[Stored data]
-- ==== Sys2Proof/Laws/Event.lean ====
section
/-! SUPPORT. What each operation of Event.lean keeps: every piece of State that it does not write. -/

namespace Sys2Proof.Machine.State

variable (s : State)

@[simp] theorem beginDivision_keeps :
    (s.beginDivision).clk = s.clk ∧ (s.beginDivision).pending = s.pending ∧ (s.beginDivision).pbc = s.pbc ∧
      (s.beginDivision).pvt = s.pvt ∧ (s.beginDivision).htu = s.htu ∧ (s.beginDivision).plc = s.plc ∧
      (s.beginDivision).ofu = s.ofu ∧ (s.beginDivision).cqm = s.cqm ∧ (s.beginDivision).dsu = s.dsu ∧
      (s.beginDivision).sps.map = s.sps.map ∧ (s.beginDivision).sps.sending = s.sps.sending ∧
      (s.beginDivision).sps.junctors = s.sps.junctors ∧ (s.beginDivision).sps.freeOrder = s.sps.freeOrder ∧
      (s.beginDivision).sps.holdoffOrder = s.sps.holdoffOrder ∧ (s.beginDivision).lsi.trunks = s.lsi.trunks ∧
      (s.beginDivision).lsi.positions = s.lsi.positions ∧ (s.beginDivision).lsi.orders = s.lsi.orders ∧
      (s.beginDivision).lsi.orderLosses = s.lsi.orderLosses ∧ (s.beginDivision).lsi.scanErrors = s.lsi.scanErrors ∧
      (s.beginDivision).lsi.scanOpen = s.lsi.scanOpen ∧ (s.beginDivision).mpi.mode = s.mpi.mode ∧
      (s.beginDivision).mpi.station = s.mpi.station ∧ (s.beginDivision).mpi.image = s.mpi.image ∧
      (s.beginDivision).mpi.pointer = s.mpi.pointer ∧ (s.beginDivision).mpi.attn = s.mpi.attn ∧
      (s.beginDivision).mpi.response = s.mpi.response ∧ (s.beginDivision).mpi.fifo = s.mpi.fifo ∧
      (s.beginDivision).mpi.lostReports = s.mpi.lostReports := by
  unfold beginDivision
  split
  · simp
  · split <;> simp

theorem markStaffing_fold (before : State) (l : List QueueNo) (v : State) :
    ∃ r, l.foldl (fun u q => if s.staffedCount q = before.staffedCount q then u
      else u.setEst q { u.est.recs[q] with pendingFlag := true }) v = { v with est := { v.est with recs := r } } := by
  induction l generalizing v with
  | nil => exact ⟨v.est.recs, rfl⟩
  | cons q l ih =>
    rw [List.foldl_cons]
    split
    · exact ih v
    · obtain ⟨r, h⟩ := ih (v.setEst q { v.est.recs[q] with pendingFlag := true })
      exact ⟨r, h⟩

@[simp] theorem markStaffing_keeps (before : State) :
    (s.markStaffing before).clk = s.clk ∧ (s.markStaffing before).pending = s.pending ∧
      (s.markStaffing before).pbc = s.pbc ∧ (s.markStaffing before).pvt = s.pvt ∧ (s.markStaffing before).htu = s.htu ∧
      (s.markStaffing before).plc = s.plc ∧ (s.markStaffing before).ofu = s.ofu ∧ (s.markStaffing before).cqm = s.cqm ∧
      (s.markStaffing before).dsu = s.dsu ∧ (s.markStaffing before).sps.map = s.sps.map ∧
      (s.markStaffing before).sps.sending = s.sps.sending ∧ (s.markStaffing before).sps.junctors = s.sps.junctors ∧
      (s.markStaffing before).sps.freeOrder = s.sps.freeOrder ∧
      (s.markStaffing before).sps.holdoffOrder = s.sps.holdoffOrder ∧
      (s.markStaffing before).lsi.trunks = s.lsi.trunks ∧ (s.markStaffing before).lsi.positions = s.lsi.positions ∧
      (s.markStaffing before).lsi.orders = s.lsi.orders ∧ (s.markStaffing before).lsi.orderLosses = s.lsi.orderLosses ∧
      (s.markStaffing before).lsi.scanErrors = s.lsi.scanErrors ∧
      (s.markStaffing before).lsi.scanOpen = s.lsi.scanOpen ∧ (s.markStaffing before).mpi.mode = s.mpi.mode ∧
      (s.markStaffing before).mpi.station = s.mpi.station ∧ (s.markStaffing before).mpi.image = s.mpi.image ∧
      (s.markStaffing before).mpi.pointer = s.mpi.pointer ∧ (s.markStaffing before).mpi.attn = s.mpi.attn ∧
      (s.markStaffing before).mpi.response = s.mpi.response ∧ (s.markStaffing before).mpi.fifo = s.mpi.fifo ∧
      (s.markStaffing before).mpi.lostReports = s.mpi.lostReports := by
  obtain ⟨r, h⟩ := markStaffing_fold s before (List.finRange 8) s
  unfold markStaffing
  rw [h]
  simp

@[simp] theorem abandonStale_keeps :
    (s.abandonStale).clk = s.clk ∧ (s.abandonStale).pending = s.pending ∧ (s.abandonStale).pbc = s.pbc ∧
      (s.abandonStale).pvt = s.pvt ∧ (s.abandonStale).htu = s.htu ∧ (s.abandonStale).plc = s.plc ∧
      (s.abandonStale).ofu = s.ofu ∧ (s.abandonStale).cqm = s.cqm ∧ (s.abandonStale).dsu = s.dsu ∧
      (s.abandonStale).sps.map = s.sps.map ∧ (s.abandonStale).sps.sending = s.sps.sending ∧
      (s.abandonStale).sps.junctors = s.sps.junctors ∧ (s.abandonStale).sps.freeOrder = s.sps.freeOrder ∧
      (s.abandonStale).sps.holdoffOrder = s.sps.holdoffOrder ∧ (s.abandonStale).lsi.trunks = s.lsi.trunks ∧
      (s.abandonStale).lsi.positions = s.lsi.positions ∧ (s.abandonStale).lsi.orders = s.lsi.orders ∧
      (s.abandonStale).lsi.orderLosses = s.lsi.orderLosses ∧ (s.abandonStale).lsi.scanErrors = s.lsi.scanErrors ∧
      (s.abandonStale).lsi.scanOpen = s.lsi.scanOpen ∧ (s.abandonStale).mpi.mode = s.mpi.mode ∧
      (s.abandonStale).mpi.station = s.mpi.station ∧ (s.abandonStale).mpi.image = s.mpi.image ∧
      (s.abandonStale).mpi.pointer = s.mpi.pointer ∧ (s.abandonStale).mpi.attn = s.mpi.attn ∧
      (s.abandonStale).mpi.response = s.mpi.response ∧ (s.abandonStale).mpi.fifo = s.mpi.fifo ∧
      (s.abandonStale).mpi.lostReports = s.mpi.lostReports := by
  unfold abandonStale
  split
  · simp
  · simp only
    split <;> simp

@[simp] theorem closeEst_keeps (before : State) :
    (s.closeEst before).clk = s.clk ∧ (s.closeEst before).pending = s.pending ∧ (s.closeEst before).pbc = s.pbc ∧
      (s.closeEst before).pvt = s.pvt ∧ (s.closeEst before).htu = s.htu ∧ (s.closeEst before).plc = s.plc ∧
      (s.closeEst before).ofu = s.ofu ∧ (s.closeEst before).cqm = s.cqm ∧ (s.closeEst before).dsu = s.dsu ∧
      (s.closeEst before).sps.map = s.sps.map ∧ (s.closeEst before).sps.sending = s.sps.sending ∧
      (s.closeEst before).sps.junctors = s.sps.junctors ∧ (s.closeEst before).sps.freeOrder = s.sps.freeOrder ∧
      (s.closeEst before).sps.holdoffOrder = s.sps.holdoffOrder ∧ (s.closeEst before).lsi.trunks = s.lsi.trunks ∧
      (s.closeEst before).lsi.positions = s.lsi.positions ∧ (s.closeEst before).lsi.orders = s.lsi.orders ∧
      (s.closeEst before).lsi.orderLosses = s.lsi.orderLosses ∧ (s.closeEst before).lsi.scanErrors = s.lsi.scanErrors ∧
      (s.closeEst before).lsi.scanOpen = s.lsi.scanOpen ∧ (s.closeEst before).mpi.mode = s.mpi.mode ∧
      (s.closeEst before).mpi.station = s.mpi.station ∧ (s.closeEst before).mpi.image = s.mpi.image ∧
      (s.closeEst before).mpi.pointer = s.mpi.pointer ∧ (s.closeEst before).mpi.attn = s.mpi.attn ∧
      (s.closeEst before).mpi.response = s.mpi.response ∧ (s.closeEst before).mpi.fifo = s.mpi.fifo ∧
      (s.closeEst before).mpi.lostReports = s.mpi.lostReports := by
  simp [closeEst]

@[simp] theorem completeDivision_keeps :
    (s.completeDivision).clk = s.clk ∧ (s.completeDivision).pending = s.pending ∧ (s.completeDivision).pbc = s.pbc ∧
      (s.completeDivision).pvt = s.pvt ∧ (s.completeDivision).htu = s.htu ∧ (s.completeDivision).plc = s.plc ∧
      (s.completeDivision).ofu = s.ofu ∧ (s.completeDivision).cqm = s.cqm ∧ (s.completeDivision).dsu = s.dsu ∧
      (s.completeDivision).sps.map = s.sps.map ∧ (s.completeDivision).sps.sending = s.sps.sending ∧
      (s.completeDivision).sps.junctors = s.sps.junctors ∧ (s.completeDivision).sps.freeOrder = s.sps.freeOrder ∧
      (s.completeDivision).sps.holdoffOrder = s.sps.holdoffOrder ∧ (s.completeDivision).lsi.trunks = s.lsi.trunks ∧
      (s.completeDivision).lsi.positions = s.lsi.positions ∧ (s.completeDivision).lsi.orders = s.lsi.orders ∧
      (s.completeDivision).lsi.orderLosses = s.lsi.orderLosses ∧
      (s.completeDivision).lsi.scanErrors = s.lsi.scanErrors ∧ (s.completeDivision).lsi.scanOpen = s.lsi.scanOpen ∧
      (s.completeDivision).mpi.mode = s.mpi.mode ∧ (s.completeDivision).mpi.station = s.mpi.station ∧
      (s.completeDivision).mpi.image = s.mpi.image ∧ (s.completeDivision).mpi.pointer = s.mpi.pointer ∧
      (s.completeDivision).mpi.attn = s.mpi.attn ∧ (s.completeDivision).mpi.response = s.mpi.response ∧
      (s.completeDivision).mpi.fifo = s.mpi.fifo ∧ (s.completeDivision).mpi.lostReports = s.mpi.lostReports := by
  unfold completeDivision
  split <;> simp

@[simp] theorem askOnCrossing_keeps (before : State) :
    (s.askOnCrossing before).clk = s.clk ∧ (s.askOnCrossing before).pending = s.pending ∧
      (s.askOnCrossing before).pbc = s.pbc ∧ (s.askOnCrossing before).pvt = s.pvt ∧
      (s.askOnCrossing before).est = s.est ∧ (s.askOnCrossing before).htu = s.htu ∧
      (s.askOnCrossing before).ofu = s.ofu ∧ (s.askOnCrossing before).cqm = s.cqm ∧
      (s.askOnCrossing before).dsu = s.dsu ∧ (s.askOnCrossing before).sps.map = s.sps.map ∧
      (s.askOnCrossing before).sps.sending = s.sps.sending ∧ (s.askOnCrossing before).sps.junctors = s.sps.junctors ∧
      (s.askOnCrossing before).sps.freeOrder = s.sps.freeOrder ∧
      (s.askOnCrossing before).sps.holdoffOrder = s.sps.holdoffOrder ∧
      (s.askOnCrossing before).lsi.trunks = s.lsi.trunks ∧ (s.askOnCrossing before).lsi.positions = s.lsi.positions ∧
      (s.askOnCrossing before).lsi.orders = s.lsi.orders ∧
      (s.askOnCrossing before).lsi.orderLosses = s.lsi.orderLosses ∧
      (s.askOnCrossing before).lsi.scanErrors = s.lsi.scanErrors ∧
      (s.askOnCrossing before).lsi.scanOpen = s.lsi.scanOpen ∧ (s.askOnCrossing before).mpi.mode = s.mpi.mode ∧
      (s.askOnCrossing before).mpi.station = s.mpi.station ∧ (s.askOnCrossing before).mpi.image = s.mpi.image ∧
      (s.askOnCrossing before).mpi.pointer = s.mpi.pointer ∧ (s.askOnCrossing before).mpi.attn = s.mpi.attn ∧
      (s.askOnCrossing before).mpi.response = s.mpi.response ∧ (s.askOnCrossing before).mpi.fifo = s.mpi.fifo ∧
      (s.askOnCrossing before).mpi.lostReports = s.mpi.lostReports := by
  unfold askOnCrossing
  split <;> simp

@[simp] theorem beginAttempt_keeps :
    (s.beginAttempt).clk = s.clk ∧ (s.beginAttempt).pending = s.pending ∧ (s.beginAttempt).pbc = s.pbc ∧
      (s.beginAttempt).pvt = s.pvt ∧ (s.beginAttempt).est = s.est ∧ (s.beginAttempt).htu = s.htu ∧
      (s.beginAttempt).ofu = s.ofu ∧ (s.beginAttempt).cqm = s.cqm ∧ (s.beginAttempt).dsu = s.dsu ∧
      (s.beginAttempt).sps.map = s.sps.map ∧ (s.beginAttempt).sps.sending = s.sps.sending ∧
      (s.beginAttempt).sps.junctors = s.sps.junctors ∧ (s.beginAttempt).sps.freeOrder = s.sps.freeOrder ∧
      (s.beginAttempt).sps.holdoffOrder = s.sps.holdoffOrder ∧ (s.beginAttempt).lsi.trunks = s.lsi.trunks ∧
      (s.beginAttempt).lsi.positions = s.lsi.positions ∧ (s.beginAttempt).lsi.orders = s.lsi.orders ∧
      (s.beginAttempt).lsi.orderLosses = s.lsi.orderLosses ∧ (s.beginAttempt).lsi.scanErrors = s.lsi.scanErrors ∧
      (s.beginAttempt).lsi.scanOpen = s.lsi.scanOpen ∧ (s.beginAttempt).mpi.mode = s.mpi.mode ∧
      (s.beginAttempt).mpi.station = s.mpi.station ∧ (s.beginAttempt).mpi.image = s.mpi.image ∧
      (s.beginAttempt).mpi.pointer = s.mpi.pointer ∧ (s.beginAttempt).mpi.attn = s.mpi.attn ∧
      (s.beginAttempt).mpi.response = s.mpi.response ∧ (s.beginAttempt).mpi.fifo = s.mpi.fifo ∧
      (s.beginAttempt).mpi.lostReports = s.mpi.lostReports := by
  unfold beginAttempt
  split
  · split
    · simp
    · split
      · simp
      · split <;> simp
  · simp

@[simp] theorem refresh_keeps :
    (s.refresh).clk = s.clk ∧ (s.refresh).pending = s.pending ∧ (s.refresh).pbc = s.pbc ∧ (s.refresh).pvt = s.pvt ∧
      (s.refresh).est = s.est ∧ (s.refresh).htu = s.htu ∧ (s.refresh).plc = s.plc ∧ (s.refresh).ofu = s.ofu ∧
      (s.refresh).cqm = s.cqm ∧ (s.refresh).dsu = s.dsu ∧ (s.refresh).sps.sending = s.sps.sending ∧ (s.refresh).sps.junctors = s.sps.junctors ∧
      (s.refresh).sps.freeOrder = s.sps.freeOrder ∧ (s.refresh).sps.holdoffOrder = s.sps.holdoffOrder ∧
      (s.refresh).lsi.trunks = s.lsi.trunks ∧ (s.refresh).lsi.positions = s.lsi.positions ∧
      (s.refresh).lsi.orders = s.lsi.orders ∧ (s.refresh).lsi.orderLosses = s.lsi.orderLosses ∧
      (s.refresh).lsi.scanErrors = s.lsi.scanErrors ∧ (s.refresh).lsi.scanOpen = s.lsi.scanOpen ∧
      (s.refresh).mpi.mode = s.mpi.mode ∧ (s.refresh).mpi.station = s.mpi.station ∧
      (s.refresh).mpi.image = s.mpi.image ∧ (s.refresh).mpi.pointer = s.mpi.pointer ∧
      (s.refresh).mpi.response = s.mpi.response ∧ (s.refresh).mpi.fifo = s.mpi.fifo ∧
      (s.refresh).mpi.lostReports = s.mpi.lostReports := by
  simp [refresh]

@[simp] theorem close_keeps (before : State) :
    (s.close before).clk = s.clk ∧ (s.close before).pending = s.pending ∧ (s.close before).pbc = s.pbc ∧
      (s.close before).pvt = s.pvt ∧ (s.close before).htu = s.htu ∧ (s.close before).ofu = s.ofu ∧
      (s.close before).cqm = s.cqm ∧ (s.close before).dsu = s.dsu ∧ (s.close before).sps.sending = s.sps.sending ∧ (s.close before).sps.junctors = s.sps.junctors ∧
      (s.close before).sps.freeOrder = s.sps.freeOrder ∧ (s.close before).sps.holdoffOrder = s.sps.holdoffOrder ∧
      (s.close before).lsi.trunks = s.lsi.trunks ∧ (s.close before).lsi.positions = s.lsi.positions ∧
      (s.close before).lsi.orders = s.lsi.orders ∧ (s.close before).lsi.orderLosses = s.lsi.orderLosses ∧
      (s.close before).lsi.scanErrors = s.lsi.scanErrors ∧ (s.close before).lsi.scanOpen = s.lsi.scanOpen ∧
      (s.close before).mpi.mode = s.mpi.mode ∧ (s.close before).mpi.station = s.mpi.station ∧
      (s.close before).mpi.image = s.mpi.image ∧ (s.close before).mpi.pointer = s.mpi.pointer ∧
      (s.close before).mpi.response = s.mpi.response ∧ (s.close before).mpi.fifo = s.mpi.fifo ∧
      (s.close before).mpi.lostReports = s.mpi.lostReports := by
  simp [close]

end Sys2Proof.Machine.State
end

* WORK ITEM *
All that is wanted is a faithful reproduction of the line above with "unfold beginAttempt", the line with "(s.close before).mpi.image = s.mpi.image", and every line in between.

* SOLUTION BELOW *
  unfold beginAttempt
  split
  · split
    · simp
    · split
      · simp
      · split <;> simp
  · simp

@[simp] theorem refresh_keeps :
    (s.refresh).clk = s.clk ∧ (s.refresh).pending = s.pending ∧ (s.refresh).pbc = s.pbc ∧ (s.refresh).pvt = s.pvt ∧
      (s.refresh).est = s.est ∧ (s.refresh).htu = s.htu ∧ (s.refresh).plc = s.plc ∧ (s.refresh).ofu = s.ofu ∧
      (s.refresh).cqm = s.cqm ∧ (s.refresh).dsu = s.dsu ∧ (s.refresh).sps.sending = s.sps.sending ∧ (s.refresh).sps.junctors = s.sps.junctors ∧
      (s.refresh).sps.freeOrder = s.sps.freeOrder ∧ (s.refresh).sps.holdoffOrder = s.sps.holdoffOrder ∧
      (s.refresh).lsi.trunks = s.lsi.trunks ∧ (s.refresh).lsi.positions = s.lsi.positions ∧
      (s.refresh).lsi.orders = s.lsi.orders ∧ (s.refresh).lsi.orderLosses = s.lsi.orderLosses ∧
      (s.refresh).lsi.scanErrors = s.lsi.scanErrors ∧ (s.refresh).lsi.scanOpen = s.lsi.scanOpen ∧
      (s.refresh).mpi.mode = s.mpi.mode ∧ (s.refresh).mpi.station = s.mpi.station ∧
      (s.refresh).mpi.image = s.mpi.image ∧ (s.refresh).mpi.pointer = s.mpi.pointer ∧
      (s.refresh).mpi.response = s.mpi.response ∧ (s.refresh).mpi.fifo = s.mpi.fifo ∧
      (s.refresh).mpi.lostReports = s.mpi.lostReports := by
  simp [refresh]

@[simp] theorem close_keeps (before : State) :
    (s.close before).clk = s.clk ∧ (s.close before).pending = s.pending ∧ (s.close before).pbc = s.pbc ∧
      (s.close before).pvt = s.pvt ∧ (s.close before).htu = s.htu ∧ (s.close before).ofu = s.ofu ∧
      (s.close before).cqm = s.cqm ∧ (s.close before).dsu = s.dsu ∧ (s.close before).sps.sending = s.sps.sending ∧ (s.close before).sps.junctors = s.sps.junctors ∧
      (s.close before).sps.freeOrder = s.sps.freeOrder ∧ (s.close before).sps.holdoffOrder = s.sps.holdoffOrder ∧
      (s.close before).lsi.trunks = s.lsi.trunks ∧ (s.close before).lsi.positions = s.lsi.positions ∧
      (s.close before).lsi.orders = s.lsi.orders ∧ (s.close before).lsi.orderLosses = s.lsi.orderLosses ∧
      (s.close before).lsi.scanErrors = s.lsi.scanErrors ∧ (s.close before).lsi.scanOpen = s.lsi.scanOpen ∧
      (s.close before).mpi.mode = s.mpi.mode ∧ (s.close before).mpi.station = s.mpi.station ∧
      (s.close before).mpi.image = s.mpi.image ∧ (s.close before).mpi.pointer = s.mpi.pointer ∧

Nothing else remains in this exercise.